(Recorded data)

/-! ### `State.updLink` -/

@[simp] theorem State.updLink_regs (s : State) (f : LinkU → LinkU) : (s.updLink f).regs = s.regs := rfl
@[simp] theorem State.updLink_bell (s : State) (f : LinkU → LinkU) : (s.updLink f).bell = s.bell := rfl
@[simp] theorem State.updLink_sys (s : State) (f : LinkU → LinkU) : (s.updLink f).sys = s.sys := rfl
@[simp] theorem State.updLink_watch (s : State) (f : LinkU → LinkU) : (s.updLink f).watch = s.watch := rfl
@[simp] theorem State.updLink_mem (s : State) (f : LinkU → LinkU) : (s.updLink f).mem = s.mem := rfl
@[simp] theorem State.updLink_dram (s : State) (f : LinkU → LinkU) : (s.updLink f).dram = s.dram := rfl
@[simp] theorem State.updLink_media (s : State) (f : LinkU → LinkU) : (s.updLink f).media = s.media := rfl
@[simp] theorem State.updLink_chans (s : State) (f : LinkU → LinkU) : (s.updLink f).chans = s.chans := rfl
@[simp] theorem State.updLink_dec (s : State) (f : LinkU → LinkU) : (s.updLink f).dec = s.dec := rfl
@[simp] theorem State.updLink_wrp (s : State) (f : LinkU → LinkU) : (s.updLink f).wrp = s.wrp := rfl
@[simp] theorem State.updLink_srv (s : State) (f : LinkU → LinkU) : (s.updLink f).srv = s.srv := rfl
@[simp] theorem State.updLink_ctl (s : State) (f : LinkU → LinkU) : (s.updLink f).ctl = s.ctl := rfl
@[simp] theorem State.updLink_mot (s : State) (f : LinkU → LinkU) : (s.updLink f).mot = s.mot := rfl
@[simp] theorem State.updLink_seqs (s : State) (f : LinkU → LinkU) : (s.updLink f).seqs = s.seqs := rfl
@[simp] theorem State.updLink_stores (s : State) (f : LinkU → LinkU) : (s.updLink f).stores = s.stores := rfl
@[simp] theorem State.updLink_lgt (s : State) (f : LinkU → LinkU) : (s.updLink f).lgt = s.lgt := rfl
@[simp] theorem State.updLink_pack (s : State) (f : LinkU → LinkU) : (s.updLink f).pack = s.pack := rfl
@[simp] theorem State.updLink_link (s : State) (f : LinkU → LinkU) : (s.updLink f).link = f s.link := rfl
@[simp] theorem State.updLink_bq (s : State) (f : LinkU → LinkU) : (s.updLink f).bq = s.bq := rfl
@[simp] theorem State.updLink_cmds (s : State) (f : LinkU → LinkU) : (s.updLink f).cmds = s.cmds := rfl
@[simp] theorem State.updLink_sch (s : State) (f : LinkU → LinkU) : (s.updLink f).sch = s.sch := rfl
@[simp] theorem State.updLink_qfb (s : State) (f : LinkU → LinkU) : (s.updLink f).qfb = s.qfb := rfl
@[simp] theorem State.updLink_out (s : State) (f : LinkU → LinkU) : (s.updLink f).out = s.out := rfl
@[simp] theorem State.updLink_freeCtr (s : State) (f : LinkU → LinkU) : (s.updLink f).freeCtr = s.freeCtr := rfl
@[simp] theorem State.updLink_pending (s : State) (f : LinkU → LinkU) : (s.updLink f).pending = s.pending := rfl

==

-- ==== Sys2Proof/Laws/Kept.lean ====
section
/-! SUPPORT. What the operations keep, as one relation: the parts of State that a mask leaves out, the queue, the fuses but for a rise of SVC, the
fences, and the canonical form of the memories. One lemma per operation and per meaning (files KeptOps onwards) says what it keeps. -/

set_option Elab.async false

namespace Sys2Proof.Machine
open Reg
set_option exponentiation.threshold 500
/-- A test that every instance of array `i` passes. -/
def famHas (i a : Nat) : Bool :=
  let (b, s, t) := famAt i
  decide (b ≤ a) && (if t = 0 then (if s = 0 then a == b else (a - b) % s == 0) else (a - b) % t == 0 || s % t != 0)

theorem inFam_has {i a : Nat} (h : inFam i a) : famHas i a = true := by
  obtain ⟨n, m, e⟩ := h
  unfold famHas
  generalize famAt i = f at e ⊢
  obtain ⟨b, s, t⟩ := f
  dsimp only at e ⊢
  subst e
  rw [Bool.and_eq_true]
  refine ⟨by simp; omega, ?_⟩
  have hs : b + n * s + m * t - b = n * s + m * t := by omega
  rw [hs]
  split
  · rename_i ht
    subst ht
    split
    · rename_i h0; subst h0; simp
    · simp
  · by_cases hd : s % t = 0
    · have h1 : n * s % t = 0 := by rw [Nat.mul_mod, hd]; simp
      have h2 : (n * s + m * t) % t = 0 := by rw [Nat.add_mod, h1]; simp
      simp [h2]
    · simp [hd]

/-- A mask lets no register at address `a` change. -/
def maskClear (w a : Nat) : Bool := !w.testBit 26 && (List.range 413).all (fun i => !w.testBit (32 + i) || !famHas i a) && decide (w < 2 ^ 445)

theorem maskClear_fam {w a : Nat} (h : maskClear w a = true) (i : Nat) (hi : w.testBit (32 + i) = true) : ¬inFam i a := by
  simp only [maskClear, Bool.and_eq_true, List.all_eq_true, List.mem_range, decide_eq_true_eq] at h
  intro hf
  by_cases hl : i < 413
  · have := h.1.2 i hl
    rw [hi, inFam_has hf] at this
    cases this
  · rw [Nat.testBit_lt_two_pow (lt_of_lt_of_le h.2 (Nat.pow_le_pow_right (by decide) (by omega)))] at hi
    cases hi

- ABOUT THIS TASK
Repeat, exactly as they stand above, the lines from the line with "s.watch := rfl" to the line with "s.mem := rfl", both lines included.

- RESPONSE BELOW
@[simp] theorem State.updLink_watch (s : State) (f : LinkU → LinkU) : (s.updLink f).watch = s.watch := rfl
@[simp] theorem State.updLink_mem (s : State) (f : LinkU → LinkU) : (s.updLink f).mem = s.mem := rfl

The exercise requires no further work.